I work in a large production plant and we have a painted floor which stands up reasonably well,to say the fitting staff are using pallet trucks and tool chests over it and there is always some dust on the floor which contains glass particles ,even though we try to be as clean as we can.But in saying that, at our work stations the paint does wear through,although not too bad for a 24/7 running factory. So they have done some test areas using a different type of paint, and these areas are still very good. If you want i will try and find out the brand and type of paint used in these areas and see if its of any use to you.

hth dave


----------



## tomatwark (27 Mar 2012)

Hi John

I put this stuff down in my workshop about 4 years ago.

http://www.ebay.co.uk/itm/Best-Step-Int ... _500wt_949

I am in here 8+ hours a day and it has worn really well, has been taken up and moved around as I have adjusted the layout.

You can buy it in larger amounts on ebay.

It has made a real difference to my back and feet at the end of the day.

You could lay it around your machines.

Tom


----------



## beech1948 (27 Mar 2012)

Benchwayze,
having followed this thread it seems to me that maybe maybe maybe there is a way to get the finish you want.

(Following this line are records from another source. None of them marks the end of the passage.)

-- ==== Sys2Proof/Laws/Keep/Telemetry.lean ====
section
/-!
SUPPORT. What each operation of Machine/Telemetry.lean keeps: the queue of commands, and the canonical form of the memories.
-/
namespace Sys2Proof.Machine

@[simp] theorem logAdd_pending (s : State) (h : Nat) (log : Nat) (kind : Nat) (bytes : List (BitVec 8)) :
    (State.logAdd s h log kind bytes).1.pending = s.pending := by
  simp only [State.logAdd]; (repeat' split) <;> simp

@[simp] theorem logAdd_memOk (s : State) (h : Nat) (log : Nat) (kind : Nat) (bytes : List (BitVec 8)) (hm : s.memOk) :
    (State.logAdd s h log kind bytes).1.memOk := by
  simp only [State.logAdd]; (repeat' split) <;> simp +contextual (maxDischargeDepth := 19) [hm]

@[simp] theorem logLink_pending (s : State) (h : Nat) (log : Nat) (a : Nat) (b : Nat) :
    (State.logLink s h log a b).pending = s.pending := by simp [State.logLink]

@[simp] theorem logLink_memOk (s : State) (h : Nat) (log : Nat) (a : Nat) (b : Nat) (hm : s.memOk) :
    (State.logLink s h log a b).memOk := by simp [State.logLink, hm]

@[simp] theorem logRecord_pending (s : State) (r : Record) :
    (State.logRecord s r).pending = s.pending := by
  simp only [State.logRecord]
  repeat' (first | split | refine (foldl_pending _ (fun _ _ => ?_) _ _).trans ?_ | refine (gate_pending _ _ _ fun _ => ?_).trans ?_)
  all_goals simp

@[simp] theorem logRecord_memOk (s : State) (r : Record) (hm : s.memOk) :
    (State.logRecord s r).memOk := by
  simp only [State.logRecord]
  repeat' (first | split | refine foldl_memOk _ (fun _ _ _ => ?_) _ _ ?_ | refine gate_memOk _ _ _ ?_ fun _ _ => ?_)
  all_goals simp +contextual (maxDischargeDepth := 19) [*]

@[simp] theorem alertTick_pending (s : State) :
    (State.alertTick s).pending = s.pending := by simp [State.alertTick]

@[simp] theorem alertTick_memOk (s : State) (hm : s.memOk) :
    (State.alertTick s).memOk := by simp +contextual (maxDischargeDepth := 19) [State.alertTick, hm]

@[simp] theorem deliver_pending (s : State) (r : Record) (fin : Bool) :
    (State.deliver s r fin).pending = s.pending := by simp [State.deliver]

@[simp] theorem deliver_memOk (s : State) (r : Record) (fin : Bool) (hm : s.memOk) :
    (State.deliver s r fin).memOk := by simp +contextual (maxDischargeDepth := 19) [State.deliver, hm]

@[simp] theorem execRecordTake_keeps (s0 : State) :
    Keeps s0 (execRecordTake s0) := by
  simp only [execRecordTake]; (repeat' split) <;> simp +contextual (maxDischargeDepth := 19)

@[simp] theorem censusLatch_pending (s : State) (fnEnd : Nat) (short : Bool) :
    (State.censusLatch s fnEnd short).pending = s.pending := by simp [State.censusLatch]

@[simp] theorem censusLatch_memOk (s : State) (fnEnd : Nat) (short : Bool) (hm : s.memOk) :
    (State.censusLatch s fnEnd short).memOk := by simp [State.censusLatch, hm]

@[simp] theorem execCensusWindowClose_keeps (s0 : State) :
    Keeps s0 (execCensusWindowClose s0) := by simp +contextual (maxDischargeDepth := 19) [execCensusWindowClose]

@[simp] theorem execCensusPublish_keeps (s0 : State) :
    Keeps s0 (execCensusPublish s0) := by simp +contextual (maxDischargeDepth := 19) [execCensusPublish]

end Sys2Proof.Machine
end

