@[simp] theorem State.recordOnce_out (s : State) (who : Nat) (b : Nat) (src : Nat) (code : Nat) (sev : Severity) (items : List Item) :
    (State.recordOnce s who b src code sev items).out = s.out := rfl
@[simp] theorem State.recordOnce_draws (s : State) (who : Nat) (b : Nat) (src : Nat) (code : Nat) (sev : Severity) (items : List Item) :
    (State.recordOnce s who b src code sev items).draws = s.draws := rfl
@[simp] theorem State.recordOnce_regs (s : State) (who : Nat) (b : Nat) (src : Nat) (code : Nat) (sev : Severity) (items : List Item) :
    (State.recordOnce s who b src code sev items).regs = s.regs := rfl
@[simp] theorem State.recordOnce_tt (s : State) (who : Nat) (b : Nat) (src : Nat) (code : Nat) (sev : Severity) (items : List Item) :
    (State.recordOnce s who b src code sev items).tt = s.tt := rfl
@[simp] theorem State.recordOnce_xl (s : State) (who : Nat) (b : Nat) (src : Nat) (code : Nat) (sev : Severity) (items : List Item) :
    (State.recordOnce s who b src code sev items).xl = s.xl := rfl
@[simp] theorem State.recordOnce_cache (s : State) (who : Nat) (b : Nat) (src : Nat) (code : Nat) (sev : Severity) (items : List Item) :
    (State.recordOnce s who b src code sev items).cache = s.cache := rfl
@[simp] theorem State.recordOnce_media (s : State) (who : Nat) (b : Nat) (src : Nat) (code : Nat) (sev : Severity) (items : List Item) :
    (State.recordOnce s who b src code sev items).media = s.media := rfl
@[simp] theorem State.recordOnce_heads (s : State) (who : Nat) (b : Nat) (src : Nat) (code : Nat) (sev : Severity) (items : List Item) :
    (State.recordOnce s who b src code sev items).heads = s.heads := rfl
@[simp] theorem State.recordOnce_integ (s : State) (who : Nat) (b : Nat) (src : Nat) (code : Nat) (sev : Severity) (items : List Item) :
    (State.recordOnce s who b src code sev items).integ = s.integ := rfl
@[simp] theorem State.recordOnce_sec (s : State) (who : Nat) (b : Nat) (src : Nat) (code : Nat) (sev : Severity) (items : List Item) :
    (State.recordOnce s who b src code sev items).sec = s.sec := rfl
@[simp] theorem State.recordOnce_fry (s : State) (who : Nat) (b : Nat) (src : Nat) (code : Nat) (sev : Severity) (items : List Item) :
    (State.recordOnce s who b src code sev items).fry = s.fry := rfl
@[simp] theorem State.recordOnce_drcs (s : State) (who : Nat) (b : Nat) (src : Nat) (code : Nat) (sev : Severity) (items : List Item) :
    (State.recordOnce s who b src code sev items).drcs = s.drcs := rfl
@[simp] theorem State.recordOnce_dram (s : State) (who : Nat) (b : Nat) (src : Nat) (code : Nat) (sev : Severity) (items : List Item) :
    (State.recordOnce s who b src code sev items).dram = s.dram := rfl
@[simp] theorem State.recordOnce_hps (s : State) (who : Nat) (b : Nat) (src : Nat) (code : Nat) (sev : Severity) (items : List Item) :
    (State.recordOnce s who b src code sev items).hps = s.hps := rfl
@[simp] theorem State.recordOnce_mbox (s : State) (who : Nat) (b : Nat) (src : Nat) (code : Nat) (sev : Severity) (items : List Item) :
    (State.recordOnce s who b src code sev items).mbox = s.mbox := rfl
@[simp] theorem State.recordOnce_mnt (s : State) (who : Nat) (b : Nat) (src : Nat) (code : Nat) (sev : Severity) (items : List Item) :
    (State.recordOnce s who b src code sev items).mnt = s.mnt := rfl
@[simp] theorem State.recordOnce_barge (s : State) (who : Nat) (b : Nat) (src : Nat) (code : Nat) (sev : Severity) (items : List Item) :
    (State.recordOnce s who b src code sev items).barge = s.barge := rfl
@[simp] theorem State.recordOnce_cen (s : State) (who : Nat) (b : Nat) (src : Nat) (code : Nat) (sev : Severity) (items : List Item) :
    (State.recordOnce s who b src code sev items).cen = s.cen := rfl
@[simp] theorem State.recordOnce_pst (s : State) (who : Nat) (b : Nat) (src : Nat) (code : Nat) (sev : Severity) (items : List Item) :
    (State.recordOnce s who b src code sev items).pst = s.pst := rfl
@[simp] theorem State.recordOnce_store (s : State) (who : Nat) (b : Nat) (src : Nat) (code : Nat) (sev : Severity) (items : List Item) :
    (State.recordOnce s who b src code sev items).store = s.store := rfl
@[simp] theorem State.recordOnce_fwStore (s : State) (who : Nat) (b : Nat) (src : Nat) (code : Nat) (sev : Severity) (items : List Item) :
    (State.recordOnce s who b src code sev items).fwStore = s.fwStore := rfl
@[simp] theorem State.recordOnce_pwr (s : State) (who : Nat) (b : Nat) (src : Nat) (code : Nat) (sev : Severity) (items : List Item) :
    (State.recordOnce s who b src code sev items).pwr = s.pwr := rfl
@[simp] theorem State.recordOnce_start (s : State) (who : Nat) (b : Nat) (src : Nat) (code : Nat) (sev : Severity) (items : List Item) :
    (State.recordOnce s who b src code sev items).start = s.start := rfl
@[simp] theorem State.recordOnce_nv (s : State) (who : Nat) (b : Nat) (src : Nat) (code : Nat) (sev : Severity) (items : List Item) :
    (State.recordOnce s who b src code sev items).nv = s.nv := rfl
@[simp] theorem State.recordOnce_save (s : State) (who : Nat) (b : Nat) (src : Nat) (code : Nat) (sev : Severity) (items : List Item) :
    (State.recordOnce s who b src code sev items).save = s.save := rfl
@[simp] theorem State.recordOnce_retained (s : State) (who : Nat) (b : Nat) (src : Nat) (code : Nat) (sev : Severity) (items : List Item) :
    (State.recordOnce s who b src code sev items).retained = s.retained := rfl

Much of what has been said about painting the floor has revolved around the issue of getting up all of the dust and gunk and the use of an acid etch. Maybe a visit or two to Wickes etc etc or a chat with a painted might reveal a way to paint without needing to do the acid etch. O have been hearing about some new epoxy based paints which may not need this prep but I have no direct knowledge or experience to back this up.

Maybe a solution is to use your woodwork skills to make up some floor panels from ply or mdf with a minimal under mounted wood support frame. Then you may lose an inch or two in height but be able to create a set of panels say 4x2ft or 4x4ft or what have you to lay down as a floor and then keep going steadily until done. I really like wood floors in my shop, also a garage, that I laid about 3 yrs ago using 1x4 as the under frame to 8x4x1" ply panels from a building site. It has worked well, stayed level and is much more smooth than the concrete floor underneath. It also solves the problem of castors wearing on uneven concrete as well as being much better to stand on.

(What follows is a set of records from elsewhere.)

/-- Region 0 in all 19 copies, open to locks and the barge, and four ways of a set lockable in every slice. -/
def servedRegs (through : Bool) : Kv Word :=
  let limits : Kv Word := (List.range 16).foldl (fun m n => m.set (regKey (bCs n) 0x014) 4#32) []
  let word : Word := if through then 0x61#32 else 0x60#32
  regionBlocks.foldl (fun m b => (m.set (regKey b 0x400) 0x60008000#32).set (regKey b 0x404) word) limits
/-- Head 0 has one decoder, one region spans user memory in every copy (write-through or write-back), and the map reads in every beat. -/
def servedState (through : Bool) : State := { linkState false with
  hps := [(0, { inReset := false, rate := 4, width := 16, hdms := [(0, { base := 0, size := 16, ways := 1, gran := 256, dpa := 0, locked := false })] })]
  start := { State.reset.start with memActive := true }
  pwr := { (linkState false).pwr with gated := false }
  drcs := [(0, { state := 3 }), (1, { state := 3 }), (2, { state := 3 }), (3, { state := 3 })]
  tt := { liveState.tt with maps := [List.replicate 16 0x100#16] }
  regs := { liveState.regs with active := servedRegs through } }
/-- The same with page 0 in way 2 of its set, with these sectors valid. -/
def heldState (valid : BitVec 64) : State := { servedState false with
  cache := { liveState.cache with ways := [((servedState false).setOf 0 * 8 + 2, { lpn := 0, used := true, valid := valid })] } }
/-- The same with a landing entry of page 0 that holds sector 0. -/
def landedState (through : Bool) : State := { servedState through with
  cache := { liveState.cache with landing := [(5, { st := .filling, lpn := 0, valid := 1 })] } }
theorem test_w_regions : ∀ (through : Bool), ∀ n < 16, (servedState through).regionAt (bCs n) 0 = some 0
    ∧ ((servedState through).region (bCs n) 0).policy = (if through then 1 else 0)
    ∧ (servedState through).mirrored (bCs n) 0 = false := by decide
/-- A state whose cache has no removed slice serves every set in the slice the set belongs to. -/
theorem sliceOf_lt (s : State) (h : s.cache.slices = []) (set : Nat) : s.sliceOf set < 16 := by
  simp [State.sliceOf, State.cs, h, Kv.getD, Kv.get?, setSlice]; omega
theorem noTake (t : PageTake) : t ∈ ([] : List PageTake) → False := by simp
theorem noMerge (p : MediaRead × HostReq) : p ∈ ([] : List (MediaRead × HostReq)) → False := by simp
theorem test_w_taken (through : Bool) (v : BitVec 64) (k : ReqKind) : Taken ((servedState through).at 0) 0 0 0 0 k
    ∧ Taken ((heldState v).at 0) 0 0 0 0 k ∧ Taken ((landedState through).at 0) 0 0 0 0 k := by
  have e (through : Bool) (n : Nat) (h : n < 16) := (test_w_regions through n h).1
  have a : ∀ through, (servedState through).headRegion 0 0 = some 0 := by decide
  have b : ∀ through, (servedState through).hdmDecode 0 0 = some 0 := by decide
  have m : ∀ through, (servedState through).mirrored (bHp 0) 0 = false := by decide
  refine ⟨⟨rfl, rfl, rfl, rfl, b through, by decide, rfl, a through, ?_, .inr (.inl (m through)), by simp [servedState, linkState, liveState, State.at, State.reset], nofun, rfl, rfl, rfl, rfl, .inr fun t h => (noTake t h).elim, .inr fun p h => (noMerge p h).elim⟩, 
    ⟨rfl, rfl, rfl, rfl, b false, by decide, rfl, a false, ?_, .inr (.inl (m false)), by simp [heldState, liveState, State.at, State.reset], nofun, rfl, rfl, rfl, rfl, .inr fun t h => (noTake t h).elim, .inr fun p h => (noMerge p h).elim⟩, 
    ⟨rfl, rfl, rfl, rfl, b through, by decide, rfl, a through, ?_, .inr (.inl (m through)), by simp [landedState, liveState, State.at, State.reset], nofun, rfl, rfl, rfl, rfl, .inr fun t h => (noTake t h).elim, .inr fun p h => (noMerge p h).elim⟩⟩
  · exact congrArg Option.isSome (e through _ (sliceOf_lt _ rfl _))
  · exact congrArg Option.isSome (e false _ (sliceOf_lt _ rfl _))
  · exact congrArg Option.isSome (e through _ (sliceOf_lt _ rfl _))
theorem test_w_found (v : BitVec 64) : ((heldState v).at 0).findWay 0 = some 2
    ∧ (((heldState v).at 0).way (((heldState v).at 0).setOf 0) 2).valid = v
    ∧ ((servedState false).at 0).findWay 0 = none ∧ ∀ through, ((landedState through).at 0).findWay 0 = none := by
  have e : ((heldState v).at 0).setOf 0 = (servedState false).setOf 0 := rfl
  have w : ((heldState v).at 0).cache.ways = [((servedState false).setOf 0 * 8 + 2, { lpn := 0, used := true, valid := v })] := rfl
  refine ⟨?_, ?_, ?_, ?_⟩
  · simp only [State.findWay, e, State.way, w]
    generalize (servedState false).setOf 0 = z
    simp [List.range, List.range.loop, Kv.getD, Kv.get?, resetWay]
  · simp only [e, State.way, w]
    generalize (servedState false).setOf 0 = z
    simp [Kv.getD, Kv.get?]
  · simp [State.findWay, State.way, servedState, State.at, linkState, liveState, State.reset, Kv.getD, Kv.get?, resetWay]
  · intro through
    simp [State.findWay, State.way, landedState, State.at, liveState, State.reset, Kv.getD, Kv.get?, resetWay]
theorem test_w_room (v : BitVec 64) (x : Nat) : (∀ c < 4, ((heldState v).at 0).readRoom c x none = true) ∧ ({ lpn := 0, used := true, valid := 15 } : Way).mixed 0 = false ∧ ∀ set, ((heldState v).at 0).setDram set < 4 := by
  constructor
  · intro c hc
    have : c = 0 ∨ c = 1 ∨ c = 2 ∨ c = 3 := by omega
    rcases this with rfl | rfl | rfl | rfl <;> rfl
  · refine ⟨by decide, ?_⟩
    intro set
    have d : ((heldState v).at 0).cache.drams = [0, 1, 2, 3] := rfl
    simp only [State.setDram, d]
    have : setIndex set % 4 < 4 := Nat.mod_lt _ (by decide)
    generalize setIndex set % 4 = k at *
    have : k = 0 ∨ k = 1 ∨ k = 2 ∨ k = 3 := by omega
    rcases this with rfl | rfl | rfl | rfl <;> decide
theorem test_w_landed (through : Bool) : ((landedState through).at 0).openEntry 0 = some 5 ∧ ((landedState through).at 0).waitRoom = true
   ∧ newest ((((landedState through).at 0).landingsOf 0).filter fun p => p.2.valid.getLsbD 0) = some (5, { st := .filling, lpn := 0, valid := 1 }) := by
  cases through <;> decide
theorem test_w_writeBack (v : BitVec 64) (set n : Nat) : ((heldState v).at 0).uncached set = false ∧ ((heldState v).at 0).draining = false
    ∧ ((heldState v).at 0).pwr.gated = false ∧ ((heldState v).at 0).holdDirty n = false := by
  refine ⟨?_, rfl, rfl, ?_⟩
  · have c (n : Nat) : ((heldState v).at 0).cs n = {} := rfl
    simp only [State.uncached, c]; rfl
  · have w : ((heldState v).at 0).cache.ways = [((servedState false).setOf 0 * 8 + 2, { lpn := 0, used := true, valid := v })] := rfl
    have c : ((heldState v).at 0).cs n = {} := rfl
    have l : ((heldState v).at 0).cache.landing = [] := rfl
    simp only [State.holdDirty, State.dirtyPages, State.landingUsed, State.landings, c, w, l] <;> simp [Way.isDirty]
theorem test_w_dramRoom (v : BitVec 64) (c x : Nat) (h : c < 4) : ((heldState v).at 0).dramRoom c x = true := by
  have : c = 0 ∨ c = 1 ∨ c = 2 ∨ c = 3 := by omega
  rcases this with rfl | rfl | rfl | rfl <;> rfl
/-- The read of any block of any stripe can be reserved in slot 1. -/
theorem test_w_reserve (v : BitVec 64) (psn pos : Nat) (h : pos < 17) : ∃ c, ((heldState v).at 0).reserve psn pos 0 = some (1, [c], 1, false) := by
  have hc (d : Nat) : ((heldState v).at 0).chanOf d pos = (State.reset).chanOf 0 pos := rfl
  have hx : ∀ q < 17, ((State.reset).chanOf 0 q).isSome = true := by decide
  have hm : ((heldState v).at 0).missing psn pos = false := by
    simp only [State.missing, hc]
    have := hx pos h
    cases e : (State.reset).chanOf 0 pos with
    | none => rw [e] at this; cases this
    | some c => rfl
  have he (c d p : Nat) : ((heldState v).at 0).eligible c d p 1 = some false := by
    have rb : ((heldState v).at 0).readBeats 1 = 5 := (rfl : _ = (servedState false).readBeats 1).trans (by decide)
    have r : ((heldState v).at 0).media.reads = [] := rfl
    have x : ((heldState v).at 0).planeWrite c d p 1 = none := rfl
    simp only [State.eligible, rb, r, x] <;> simp
  simp [State.reserve, hm, he]
theorem test_w_miss (v : BitVec 64) : ((heldState v).at 0).tracked (((heldState v).at 0).sliceOf 0) < 256
    ∧ (((heldState v).at 0).regionAt bXl (0 / 64 * 64)).isSome = true
    ∧ ((((heldState v).at 0).landingsOf 0).filter fun p => p.2.valid.getLsbD 0) = [] ∧ ∀ psn j, blockPos psn j < 17 := by
  refine ⟨?_, ?_, rfl, fun psn j => Nat.mod_lt _ (by decide)⟩
  · have r : ((heldState v).at 0).media.reads = [] := rfl
    simp only [State.tracked, r] <;> simp
  · exact (rfl : _ = ((servedState false).regionAt bXl 0).isSome).trans (by decide)
/-- A read of page 0 that waits, and a block of page 0 that was read for way 2. -/
def waitingState (v : BitVec 64) : State := { heldState v with
  cache := { (heldState v).cache with waiting := [{ id := 3, origin := .host 0 1, dpa := 0, kind := .read }] }
  media := { liveState.media with reads := [{ id := 9, kind := .host, lpn := 0, block := 0, psn := 0, pos := 0, chans := [0], slot := 0
                                              way := some 2, result := some (0, 0) }] } }
theorem test_w_waiting (v : BitVec 64) : let s := waitingState v
    (∃ r, (s.cache.waiting.find? fun q => q.id == 3) = some r ∧ r.kind = .read ∧ (s.at 0).behind r = false
      ∧ (s.at 0).unadmitted r = false)
    ∧ (∃ m : MediaRead, (s.media.reads.find? fun x => x.id == 9) = some m ∧ m.result = some (0, 0) ∧ m.step ≠ 4 ∧ m.way = some 2
      ∧ m.entry = none ∧ m.after = none ∧ m.joined = [] ∧ m.block < 16) ∧ (s.at 0).landingsOf 0 = [] :=
  ⟨⟨_, rfl, rfl, rfl, rfl⟩, ⟨_, rfl, rfl, by decide, rfl, rfl, rfl, rfl, by decide⟩, rfl⟩
theorem test_w_waitingWay (v : BitVec 64) : ((waitingState v).at 0).findWay 0 = some 2
    ∧ ((waitingState v).at 0).way (((waitingState v).at 0).setOf 0) 2 = { lpn := 0, used := true, valid := v }
    ∧ (∀ c < 4, ∀ x, ((waitingState v).at 0).readRoom c x none = true) := by
  refine ⟨(rfl : _ = ((heldState v).at 0).findWay 0).trans (test_w_found v).1, ?_, fun c hc x => (test_w_room v x).1 c hc⟩
  have e : ((waitingState v).at 0).setOf 0 = (servedState false).setOf 0 := rfl
  have w : ((waitingState v).at 0).cache.ways = [((servedState false).setOf 0 * 8 + 2, { lpn := 0, used := true, valid := v })] := rfl
  simp only [State.way, e, w] <;> simp [Kv.getD, Kv.get?]
theorem test_w_moving : ({ st := .ready, moving := true } : Landing).moving = true := rfl
theorem test_w_lockOk : (servedState false).lockOk 0 1 = true := by decide
theorem lockOk_regs (s t : State) (h : s.regs = t.regs) (a b : Nat) : s.lockOk a b = t.lockOk a b := by
  simp only [State.lockOk, State.regionAt, State.region, State.actW, State.resetW, h]
theorem rangeCheck_lock (s : State) (h : s.lockOk 0 1 = true) : s.rangeCheck .lock 0 1 = 0 := by
  simp [State.rangeCheck, h, userPages]
theorem heldRegs (v : BitVec 64) : (heldState v).regs = (servedState false).regs := rfl
theorem heldLock (v : BitVec 64) : (heldState v).lockOk 0 1 = true := (lockOk_regs _ _ (heldRegs v) 0 1).trans test_w_lockOk
theorem test_w_lockCheck (v : BitVec 64) : (heldState v).rangeCheck .lock 0 1 = 0 := rangeCheck_lock _ (heldLock v)
theorem test_w_lockLimit : ∀ n < 16, (servedState false).regF (bCs n) 0x014 0 3 = 4 := by decide
theorem test_w_lockFree (v : BitVec 64) : (heldState v).lockedIn ((heldState v).setOf 0) = 0 ∧ ∀ n, (heldState v).tracked n = 0 := by
  constructor
  · have e : (heldState v).setOf 0 = (servedState false).setOf 0 := rfl
    have w : (heldState v).cache.ways = [((servedState false).setOf 0 * 8 + 2, { lpn := 0, used := true, valid := v })] := rfl
    simp only [State.lockedIn, State.way, e, w]
    generalize (servedState false).setOf 0 = z
    simp [List.range, List.range.loop, Kv.getD, Kv.get?, resetWay]
  · have r : (heldState v).media.reads = [] := rfl
    simp only [State.tracked, r] <;> simp
theorem test_w_now (v : BitVec 64) : ((heldState v).at 0).now = 0 :=
  (rfl : _ = (liveState.at 0).now).trans (by decide)
theorem test_w_grant : let r := readyState.at 60
    r.inGuard = true ∧ r.canCross (r.entryK 5) (r.now + 2) 0 = true ∧ r.isNext 5 (r.entryK 5) (r.now + 2) 0 = true := by
  have o : (readyState.at 60).offered ((readyState.at 60).entryK 5) = true := by decide
  have c : (readyState.at 60).capRoom 2 true = true := by decide
  have b (cs : List Nat) : (readyState.at 60).hostBeat cs 2 0 = true := rfl
  have m : (readyState.at 60).moveOk 7 2 = true := rfl
  have g (d p : Nat) : (readyState.at 60).guardOk d p = true := rfl
  have x : (readyState.at 60).tt.excluded = 0 := rfl
  have w (c d p u : Nat) : (readyState.at 60).planeWrite c d p u = none := rfl
  have p (cs : List Nat) (psn : Nat) : (readyState.at 60).planesFree cs psn 2 0 = true := by
    have k : (readyState.at 60).media.crossings = [] := rfl
    have q : (readyState.at 60).media.rewrites = [] := rfl
    have r : (readyState.at 60).media.reads = [] := rfl
    have y : (readyState.at 60).media.transfers = [] := rfl
    simp only [State.planesFree, x, w, k, q, r, y]
    simp
  have n : (readyState.at 60).now = 0 := rfl
  have l : ((readyState.at 60).entryK 5).lpn = 7 := rfl
  have h : ((readyState.at 60).entryK 5).isHost = true := rfl
  refine ⟨by decide, ?_, ?_⟩
  · simp [State.canCross, n, l, o, c, b, m, g, p, h]
  · have a : (readyState.at 60).cache.landing = [(5, { st := .ready, lpn := 7 })] := rfl
    have z : (readyState.at 60).otherStart 2 0 = false := rfl
    have y : (readyState.at 60).sec.blank = [] := rfl
    simp only [State.isNext, a, n, z, y] <;> simp
/-- Channel 1 copies from page 0, whose sector 0 is valid in the cache and poisoned or not. -/
def bargeHeld (poison : BitVec 64) : State := { bargeState copyWord true false with
  cache := { liveState.cache with ways := [((servedState false).setOf 0 * 8 + 2, { lpn := 0, used := true, valid := 1, poison := poison })] } }
theorem test_w_sectorHere (poison : BitVec 64) : ∃ x, (bargeHeld poison).sectorHere 0 0 = some (x, poison.getLsbD 0) := by
  have e : (bargeHeld poison).setOf 0 = (servedState false).setOf 0 := rfl
  have w : (bargeHeld poison).cache.ways
    = [((servedState false).setOf 0 * 8 + 2, { lpn := 0, used := true, valid := 1, poison := poison })] := rfl
  have f : (bargeHeld poison).findWay 0 = some 2 := by
    simp only [State.findWay, State.way, e, w]
    generalize (servedState false).setOf 0 = z
    simp [List.range, List.range.loop, Kv.getD, Kv.get?, resetWay]
  have g : (bargeHeld poison).way ((servedState false).setOf 0) 2 = { lpn := 0, used := true, valid := 1, poison := poison } := by
    simp [State.way, w, Kv.getD, Kv.get?]
  refine ⟨(bargeHeld poison).waySector ((servedState false).setOf 0) 2 0, ?_⟩
  simp [State.sectorHere, State.cacheSector, f, e, g]
theorem test_w_reports : Serves (upState 2 false false) .mboxHp0 ∧ isPath .mboxHp0 = true ∧ isPath .mctp = true
    ∧ (.getTimestamp .mctp : Instr) ∈ [.getPartitionInfo .mctp, .getSupportedLogs .mctp, .getTimestamp .mctp, .getHealthInfo .mctp]
    ∧ (upState 2 false false).start.mboxReady = true ∧ State.reset.start.mboxReady = false
    ∧ ({ State.reset.integ with romA := true } : Integrity).romA = true ∧ ({ State.reset.pst with unconfigured := true } : Pst).unconfigured = true :=
  ⟨⟨rfl, rfl, rfl, by decide, rfl, rfl⟩, rfl, rfl, by simp, rfl, rfl, rfl, rfl⟩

I had a spot in the garage where it was difficult to run a cable to but I managed to run it under the wooden floor in a steel conduit...took a bit of planning and measuring.

You might need to make these to a size to suit you. You might even consider a way to lock them together eg a halving joint around the edges and a few screws. OR just screw into the concrete.

Hope this idea helps.

regards
Alan


----------



## beech1948 (27 Mar 2012)

Benchwayze,
having followed this thread it seems to me that maybe maybe maybe there is a way to get the finish you want.

Much of what has been said about painting the floor has revolved around the issue of getting up all of the dust and gunk and the use of an acid etch. Maybe a visit or two to Wickes etc etc or a chat with a painted might reveal a way to paint without needing to do the acid etch. O have been hearing about some new epoxy based paints which may not need this prep but I have no direct knowledge or experience to back this up.

Maybe a solution is to use your woodwork skills to make up some floor panels from ply or mdf with a minimal under mounted wood support frame. Then you may lose an inch or two in height but be able to create a set of panels say 4x2ft or 4x4ft or what have you to lay down as a floor and then keep going steadily until done. I really like wood floors in my shop, also a garage, that I laid about 3 yrs ago using 1x4 as the under frame to 8x4x1" ply panels from a building site. It has worked well, stayed level and is much more smooth than the concrete floor underneath. It also solves the problem of castors wearing on uneven concrete as well as being much better to stand on.

I had a spot in the garage where it was difficult to run a cable to but I managed to run it under the wooden floor in a steel conduit...took a bit of planning and measuring.

You might need to make these to a size to suit you. You might even consider a way to lock them together eg a halving joint around the edges and a few screws. OR just screw into the concrete.

Hope this idea helps.

regards
Alan


----------



## Racers (27 Mar 2012)

Hi,

I have some interlocking plastic floor tiles in my garage similar to these http://www.garagepride.co.uk/3-89836-Ga ... 0Tiles.htm they are very good.

Pete

Found them http://www.eco-tile.net/garage-flooring ... tAodlBLi8g


----------



## jss (27 Mar 2012)

I don't think PVA is a good idea - it is incompatible with concrete and will break down over time (concrete is alkaline - PVA is normally used on plaster which isn't alkaline). But that doesn't stop half the builders in the country slapping it on by the bucketful in every situation.

Cheers,
John.


----------



## Benchwayze (27 Mar 2012)

Hi Folks, 

Thanks to all for the helpful suggestiopns and the information. 

I think Beech has provided the answer for my particular situation,.
I can make smaller 'tiles' out of 18mm WPB ply, on substrates of 2x2 making a grid of small areas, to help spread the load of the heavier machines. 

I can get this plywood for less that £30.00 a sheet at my local supplier, (ready cut too) so making these 'tiles' piecemeal will spread the cost. These tiles can be made on a knock-down bench outside , so that eliminates a lot of the bending and kneeling. 

(I could also use OSB I suppose, but that I would paint, to cover up the random 'shavings' look of it.) 

So that's the route I am taking. Laying smaller panels as I go. Four sheets plus a few offcuts will suffice for my small shop, and some of that interlocking rubber on top, movable so I can place it where I stand at the various work stations. 

Thanks again folks. It's much appreciated. 
UKW to the rescue again!


----------



## Racers (27 Mar 2012)

Hi, John

If you did use OSB you wouldn't have to sweep up :wink: 

Pete


----------



## Benchwayze (27 Mar 2012)

Racers":256sc8we said:


> Hi, John
> 
> If you did use OSB you wouldn't have to sweep up :wink:
> 
> Pete



=D> =D> =D>


----------